Kiteworks, which delivers data privacy and compliance for sensitive content communications through its Private Content Network, unveiled today its 2024 Sensitive Content Communications Privacy and Compliance Report, offering critical insights into the current state of sensitive content communications. The report, based on a comprehensive survey of 572 IT, security, risk management, and compliance leaders, reveals significant vulnerabilities and challenges faced by organizations in managing and securing their sensitive information.
Among the key findings, the report highlights significant global challenges in managing sensitive content communications. When data is sent or shared externally, 57% of global respondents said they cannot track, control, and report on these activities. Not surprisingly, compliance reporting is a major challenge, with 34% of respondents generating audit log reports over eight times per month to satisfy internal and external compliance requests. This frequent reporting requirement reflects the ongoing struggle to meet stringent regulatory demands.
Tim Freestone, Chief Strategy and Marketing Officer at Kiteworks, emphasizes the urgency of addressing these vulnerabilities: “Our report uncovers significant gaps that organizations must address to protect their sensitive content and comply with increasingly stringent regulations. The insights provided are a call to action for businesses to re-evaluate their content communication strategies and invest in robust security solutions.”
Proliferation of Content Communication Tools Leads to Risks
The 2024 Kiteworks report highlights significant shifts and ongoing challenges in the use of content communication tools. Nearly one-third of respondents said their organizations rely on six or more content communication tools. Managing this tool soup decreases operational efficiency and makes it difficult to generate consolidated audit logs.
Preventing leaks of intellectual property (IP) and sensitive secrets is a top priority for 56% of respondents, underscoring the critical importance of protecting valuable information assets.
Impact of Data Breaches
32% of organizations reported experiencing seven or more sensitive content communications breaches last year. This is a slight improvement from 2023. However, 9% of respondents globally admitted they do not know if their sensitive content was breached, indicating a significant gap in advanced security detection and incident response capabilities.
The legal costs associated with data breaches remain high, with 8% of organizations incurring over $7 million in legal fees last year, and 26% reporting costs exceeding $5 million.
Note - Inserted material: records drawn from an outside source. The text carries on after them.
/-- The temperature triggers after a 1 ms round: a tile's sensor, and D89 for the HKA, against T_LAST (R225). -/
def State.calTriggers (s : State) : State :=
  if !s.on R.CAL_CTRL_AUTO then s
  else
    let dt := 4 * max 1 (s.rd R.CAL_CTRL_DT_CAL)
    let s := s.over (List.range 80) fun s t =>
      if dt < (s.rdS (R.TH_SENSOR_TEMP t) - s.rdS (R.TL_CAL_STATUS_T_LAST t)).natAbs then
        s.triggerRun t else s
    if dt < (s.rdS (R.TH_SENSOR_TEMP 89) - s.rdS R.CAL_STATUS_HKA_T_LAST).natAbs then s.requestHkaCal else s

/-- CALIBRATE and CAL_CTRL.ALL: the tiles of the mask, bit 80 the HKA. -/
def State.requestCals (s : State) (tiles : List Nat) (hka : Bool) : State :=
  let s := s.over tiles State.requestRun
  s.when hka State.requestHkaCal

/-! ### Slices (R115 to R118, R230) -/

/-- A slice's result, OFS and GAIN, at the boundary that begins frame 49 of its slot; the spare's at the end of frame 47 of slot
32. Both keep their old trims where one is implausible. -/
def State.sliceResult (s : State) (x : FrameIn) (t : Nat) : State :=
  let f := s.clk.frame - 1
  let j := rotSlot f
  let ts := s.tileSense t
  let due := ts.rotating && !ts.stopped && (if j < 32 then rotFrame f == 48 && !ts.abandoned else rotFrame f == 47)
  match (if due then calVals x t (itemSlice j) else []) with
  | [ofs, gain] =>
    if s.overridden t (itemSlice j) (f - rotFrame f + (if j < 32 then 1 else 0)) then s.discardCal t
    else
      let meas := s.on (R.TL_CAL_SLICE_MEAS t j)
      if plausible meas (-48) 48 4 (s.rdS (R.TL_CAL_SLICE_OFS t j)) ofs &&
          plausible meas (-245) 245 16 (s.rdS (R.TL_CAL_SLICE_GAIN t j)) gain then
        (((s.wrS (R.TL_CAL_SLICE_OFS t j) ofs).wrS (R.TL_CAL_SLICE_GAIN t j) gain).wr (R.TL_CAL_SLICE_MEAS t j) 1).touchCal t
      else
        let s := s.calFails t (itemSlice j) (R.TL_CAL_SLICE_FAIL t j) false
        if j = 32 then s.spareFails t else s
  | _ => s

/-! ### Pedestals (R223, R230) -/

/-- PED k of a photodiode. -/
def pedField (t j k : Nat) : FieldAt :=
  match k with
  | 0 => R.TL_CAL_TIA_PED0 t j
  | 1 => R.TL_CAL_TIA_PED1 t j
  | 2 => R.TL_CAL_TIA_PED2 t j
  | _ => R.TL_CAL_TIA_PED3 t j

/-- TIA_REQ: four frames from the first boundary that follows, for the photodiodes that are disabled. -/
def State.requestTia (s : State) (t : Nat) : State :=
  if (s.tileCal t).tia.isSome then s
  else s.updCal t fun c => { c with tia := some (s.clk.frame + 1), tiaAll := false, tiaBad := [] }

/-- One photodiode's pedestal of range k: `values` is the sum of the 128 samples. MEAS sets after the fourth range if none has
failed. -/
def State.pedestal (s : State) (t j k since : Nat) (values : List Int) : State :=
  match values with
  | [sum] =>
    if s.overridden t (itemTia j) since then s.discardCal t
    else
      let meas := s.on (R.TL_CAL_TIA_MEAS t j)
      let old := s.rdS (pedField t j k)
      let new := old + (256 - roundDiv sum 128)
      if plausible meas (-64) 63 16 old new then
        let s := (s.wrS (pedField t j k) new).touchCal t
        s.when (k == 3 && !(s.tileCal t).tiaBad.contains j) (·.wr (R.TL_CAL_TIA_MEAS t j) 1)
      else
        (s.calFails t (itemTia j) (R.TL_CAL_TIA_FAIL t j) false).updCal t fun c => { c with tiaBad := c.tiaBad ++ [j] }
  | _ => s

/-- The pedestal calibrations at a boundary: range k's frame has ended. -/
def State.tiaFrame (s : State) (x : FrameIn) (t : Nat) : State :=
  let c := s.tileCal t
  match c.tia with
  | some b =>
    if s.clk.frame ≤ b then s
    else
      let k := s.clk.frame - b - 1
      let pds := (List.range 32).filter fun j => c.tiaAll || s.rd (R.TL_PD_CFG_ENABLE t j) == 0
      let s := s.over pds fun s j => s.pedestal t j k b (calVals x t (itemTia j))
      if 3 ≤ k then s.updCal t fun c => { c with tia := none, tiaAll := false } else s
  | none => s

/-- All calibration at a boundary, after the boundary's writes. -/
def State.calFrame (s : State) (x : FrameIn) : State :=
  let s := s.runsFrame x
  (s.over (List.range 80) fun s t => (s.sliceResult x t).tiaFrame x t).advanceGens

/-! ### SURVEY sweeps (R234 to R236) -/

def State.updSweep (s : State) (f : Sweep → Sweep) : State := { s with cal := { s.cal with sweep := f s.cal.sweep } }

def State.sweepKind (s : State) : Nat := if s.rd R.SV_CTRL_KIND = 3 then 0 else s.rd R.SV_CTRL_KIND
def State.sweepPoints (s : State) : Nat := max 1 (min 1024 (s.rd R.SV_CTRL_POINTS))
def State.sweepPeriod (s : State) : Nat := s.rd R.SV_CTRL_SETTLE + 1

/-- Entry i of the list: 16 bits, least significant byte first as the records are. -/
def State.sweepEntry (s : State) (i : Nat) : Nat :=
  let a := s.rd R.SV_LIST_BASE * 256 + 2 * i
  s.capByte a + 256 * s.capByte (a + 1)

/-- Does an entry name a cell, element or port that the fabric description has? -/
def State.sweepNames (s : State) (kind e : Nat) : Bool :=
  if kind = 2 then e < s.fabric.portCount else e < s.fabric.elementCount

/-- The contexts and the photodiode of an entry. -/
def State.sweepCtx (s : State) (kind e : Nat) : List Nat :=
  if kind = 2 then [(s.fabric.port e).outCtx, (s.fabric.port e).inCtx].filter (· < 40960)
  else
    let c := (s.recordOf e).ctx
    if c < 40957 then [c, c + 1, c + 2, c + 3] else []

def State.sweepPd (s : State) (kind e : Nat) : Nat := if kind = 2 then (s.fabric.port e).outPd else (s.recordOf e).pd

/-- The causes of R234, 0 for none. -/
def State.sweepCause (s : State) (kind : Nat) (l : List Nat) : Nat :=
  let count := s.rd R.SV_LIST_COUNT
  let list := s.rd R.SV_LIST_BASE * 256
  let log := s.rd R.SV_OUT_SIZE_LOG2
  let base := s.rd R.SV_OUT_BASE * 4096
  let size := 2 ^ log
  let chans := (List.range 36).filter s.running
  let pds := (l.map (s.sweepPd kind)).filter (· != 0xFFFF)
  if l.any fun e => s.sweepNames kind e && (s.sweepCtx kind e).any fun n => s.stateOf n != stOff then 1
  else if (dedup pds).length < pds.length then 2
  else if count = 0 ∨ 2560 < count ∨ capSize < list + 2 * count ∨ log < 12 ∨ 20 < log ∨ base % size ≠ 0 ∨
      capSize < base + size ∨ ¬ l.all (s.sweepNames kind) ∨
      chans.any (fun c => overlap base size (s.bufBase c) (s.bufSize c) ||
        overlap list (2 * count) (s.bufBase c) (s.bufSize c)) then 3
  else if 65536 < sumOf (chans.map s.chRate) + 16 * count then 4
  else if kind = 0 ∧ l.any (fun e => (s.recordOf e).thermalOnly) then 5
  else if kind = 2 ∧ l.any (fun e => (s.fabric.port e).outHtr == 0xFFFF) then 5
  else 0

/-- SV_CTRL.START in SURVEY: the sweep starts at the next boundary, or is refused with its cause. A START while a sweep runs has
no effect. -/
def State.sweepStart (s : State) : State :=
  if s.on R.SV_STATUS_BUSY then s
  else
    let kind := s.sweepKind
    let l := (List.range (min 2560 (s.rd R.SV_LIST_COUNT))).map s.sweepEntry
    match s.sweepCause kind l with
    | 0 =>
      let s := ((s.wr R.SV_STATUS_BUSY 1).wr R.SV_STATUS_POINT 0).wr R.SV_STATUS_SEEDED 0
      s.updSweep fun _ => { entries := l, b0 := s.clk.frame + 1 }
    | c => (s.wr R.SV_STATUS_REFUSED 1).wr R.SV_STATUS_CAUSE c

/-- SV_CTRL.ABORT: the sweep ends at the next boundary. -/
def State.sweepAbort (s : State) : State :=
  if s.on R.SV_STATUS_BUSY then s.updSweep fun w => { w with aborting := true } else s

/-- The output keys of an entry and the word a sample gives each (R235). -/
def State.sweepKeys (s : State) (kind e : Nat) (x : Int) : List (Nat × Nat) :=
  let v := (x + 32768).toNat
  let heater (h : Nat) : Nat × Nat :=
    (h, if s.rd (R.TL_HTR_CFG_MODE (h / 256) (h % 256)) = 1 then v / 4 else v * 16)
  if kind = 0 then
    let d := (s.recordOf e).phys
    [(20480 + 2 * d, v / 16), (20480 + 2 * d + 1, v / 16)]
  else if kind = 1 then
    match (s.sweepCtx 1 e).head?.bind s.outKey with
    | some k => if k < 20480 then [heater k] else []
    | none => let h := (s.recordOf e).htrU; if h = 0xFFFF then [] else [heater h]
  else [heater (s.fabric.port e).outHtr]

/-- The sweep at a boundary, before the release: it ends where the mode has left SURVEY, ABORT was written, the points are done
or the buffer is full; at a point's boundary the drives of that point come into force. -/
def State.sweepFrame (s : State) : State :=
  let w := s.cal.sweep
  if !s.on R.SV_STATUS_BUSY || w.endDue then s
  else if w.aborting || !s.isMode .survey then s.updSweep fun w => { w with drives := [], endDue := true, aborting := true }
  else if s.clk.frame < w.b0 ∨ (s.clk.frame - w.b0) % s.sweepPeriod ≠ 0 then s
  else
    let p := (s.clk.frame - w.b0) / s.sweepPeriod
    if s.sweepPoints ≤ p ∨ 2 ^ s.rd R.SV_OUT_SIZE_LOG2 ≤ 16 * w.entries.length * p then
      s.updSweep fun w => { w with drives := [], endDue := true }
    else
      let kind := s.sweepKind
      let x := s.frameSample (s.rd R.SV_CTRL_GEN)
      let drives := w.entries.flatMap fun e => (s.sweepKeys kind e x).map fun k => (e, k.1, k.2)
      s.updSweep fun w => { w with drives := drives, pointDue := some p }

/-- The bytes of a sweep record. -/
def sweepBytes (frame : Nat) (r : SweepRec) : List Nat :=
  le 4 frame ++ le 2 r.entry ++ le 2 r.point ++ le 4 r.drive ++ le 4 r.word

/-- The records of point p, from the words latched at this boundary, as far as the buffer reaches. `drives` are those the point
had. -/
def State.sweepRecord (s : State) (p : Nat) (drives : List (Nat × Nat)) : State :=
  let kind := s.sweepKind
  let base := s.rd R.SV_OUT_BASE * 4096
  let size := 2 ^ s.rd R.SV_OUT_SIZE_LOG2
  s.over s.cal.sweep.entries fun s e =>
    let at_ := 16 * s.cal.sweep.recs.length
    if size < at_ + 16 then s
    else
      let drive := ((drives.find? (·.1 == e)).map (·.2)).getD 0
      let r : SweepRec := ⟨e, p, drive, (s.averageAt (s.sweepPd kind e)).bits⟩
      (s.setCapBytes (base + at_) (sweepBytes s.clk.frame r)).updSweep fun w => { w with recs := w.recs ++ [r] }

/-- A record is valid where its word is. -/
def SweepRec.valid (r : SweepRec) : Bool := !r.word.testBit 30
def SweepRec.value (r : SweepRec) : Nat := r.word % 2 ^ 22

/-- The records of largest and of smallest word, the lower point first among equals. -/
def extremes (l : List SweepRec) : Option (SweepRec × SweepRec) :=
  match l with
  | [] => none
  | r :: rest => some (rest.foldl (fun (a : SweepRec × SweepRec) x =>
      (if a.1.value < x.value then x else a.1, if x.value < a.2.value then x else a.2)) (r, r))

/-- Seed a level or heater entry (R236). -/
def State.seedCell (s : State) (kind e : Nat) : State :=
  let l := s.cal.sweep.recs.filter fun r => r.entry == e && r.valid
  match (if l.length < 2 then none else extremes l) with
  | none => s
  | some (hi, lo) =>
    let (bar, cross) := if s.on R.SV_CTRL_BAR_IS_MAX then (hi.drive, lo.drive) else (lo.drive, hi.drive)
    let r := s.recordOf e
    let s := if kind = 0 then (s.setCx R.CTX_OUT_U (r.ctx + 1) bar).setCx R.CTX_OUT_U (r.ctx + 2) cross
      else if r.thermalOnly then
        let (u, alt) := if s.cx R.CTX_CTL_SP_SEL r.ctx = 1 then (cross, bar) else (bar, cross)
        (s.setCx R.CTX_OUT_U r.ctx u).setCx R.CTX_ALT_U_ALT r.ctx alt
      else s.setCx R.CTX_OUT_U r.ctx bar
    s.wr R.SV_STATUS_SEEDED (s.rd R.SV_STATUS_SEEDED + 1)

/-- The 33 table elements built from the 65 words of a port (R236). -/
def lambdaTable (word : Nat → Nat) : List Nat :=
  let diff (j : Nat) : Nat := ((word (min 64 (2 * j + 1)) : Int) - word (2 * j - 1)).natAbs
  let top := maxOf ((List.range 33).map diff)
  (List.range 33).map fun j => if diff j = 0 then 65535 else min 65535 ((2 ^ 15 * top + diff j) / (2 * diff j))

/-- Seed a port entry: the table of its output power context, in both planes. -/
def State.seedPort (s : State) (e : Nat) (build : Bool) : State :=
  let l := s.cal.sweep.recs.filter (·.entry == e)
  if (l.filter (·.valid)).length < 2 ∨ s.sweepPoints ≠ 65 ∨ l.length ≠ 65 then s
  else
    let s := s.wr R.SV_STATUS_SEEDED (s.rd R.SV_STATUS_SEEDED + 1)
    if !build then s
    else
      let n := (s.fabric.port e).outCtx
      let t := n / 512
      let m := s.cx R.CTX_CTL_LAMBDA_LUT n
      let s := s.over ((lambdaTable fun p => ((l[p]?).map (·.value)).getD 0).zipIdx) fun s g => s.wrB (R.TL_LUT_G t m g.2) g.1
      s.wrB (R.TL_LUT_SHIFT_SEG_SHIFT t m) 15

/-- The table a port entry names: tile and number. -/
def State.portTable (s : State) (e : Nat) : Nat × Nat :=
  let n := (s.fabric.port e).outCtx
  (n / 512, s.cx R.CTX_CTL_LAMBDA_LUT n)

/-- Seed every entry; of ports that name one table the lowest builds it. -/
def State.seedAll (s : State) : State :=
  let kind := s.sweepKind
  let l := s.cal.sweep.entries
  if kind = 2 then
    s.over l fun s e => s.seedPort e (l.all fun x => e ≤ x || s.portTable x != s.portTable e)
  else s.over l fun s e => s.seedCell kind e

/-- SWEEP_POINT (R235): the records of the point before, and POINT. `drives` of that point were latched with it. -/
def State.sweepPoint (s : State) : State :=
  match s.cal.sweep.pointDue with
  | none => s
  | some p =>
    let s := if p = 0 then s else s.sweepRecord (p - 1) s.cal.sweep.last
    let now := s.cal.sweep.entries.filterMap fun e => (s.cal.sweep.drives.find? (·.1 == e)).map fun d => (e, d.2.2)
    (s.wr R.SV_STATUS_POINT p).updSweep fun w => { w with pointDue := none, last := now }

/-- SWEEP_END (R235, R236): the records of the last point and, with SEED, the seeds; an aborted sweep seeds nothing. -/
def State.sweepEnd (s : State) : State :=
  let w := s.cal.sweep
  if !w.endDue then s
  else
    let s := if w.aborting then s.wr R.SV_STATUS_ABORTED 1
      else
        let s := s.sweepRecord (s.rd R.SV_STATUS_POINT) w.last
        (s.when (s.on R.SV_CTRL_SEED) State.seedAll).wr R.SV_STATUS_DONE 1
    (s.wr R.SV_STATUS_BUSY 0).updSweep fun _ => {}

end Sys2Proof.Machine
end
Larger organizations, especially those with over 30,000 employees, faced even higher costs, with 24% reporting legal fees over $7 million.
Organizations Struggle to Manage Third-party Risk
Managing third-party risk continues to be a significant challenge for organizations worldwide.
A concerning 39% of organizations globally are unable to track and control access to sensitive content once it leaves their domain. This issue is particularly pronounced in the EMEA region, where 43% of organizations admit to losing the ability to track and control access to more than half of their sensitive content once it is shared externally.
Compliance Challenges Persist for Sensitive Communications
This year, 56% of organizations indicated that they require some improvement in compliance management, a significant increase from 32% in 2023. This growing concern reflects the increasing complexity and stringency of regulatory requirements.
Risk and compliance leaders pinpointed GDPR as their biggest compliance focus (52%). IT leaders, in contrast, listed U.S. State data privacy laws as their top priority (52%).
Notable compliance gaps persist across various industries. For example, only 38% of security and defense contractors prioritize CMMC compliance, which poses a significant risk given the impending enforcement of CMMC 2.0. These gaps highlight the critical need for organizations to prioritize and invest in robust compliance strategies to address evolving regulatory demands and mitigate associated risks.
The 2024 Kiteworks report highlights an urgent need for organizations to address gaps in sensitive content communications security and compliance. As the threat landscape evolves, it is imperative for businesses to implement robust strategies to protect their sensitive information.
Patrick Spencer, VP of Corporate Marketing and Research at Kiteworks, emphasizes the importance of sensitive content communications privacy and compliance: “The 2024 report exposes critical gaps in how organizations manage and secure their sensitive data. With a significant number of organizations experiencing multiple data breaches and struggling to meet compliance requirements, it is imperative that businesses take proactive steps to fortify their sensitive content communication strategies.”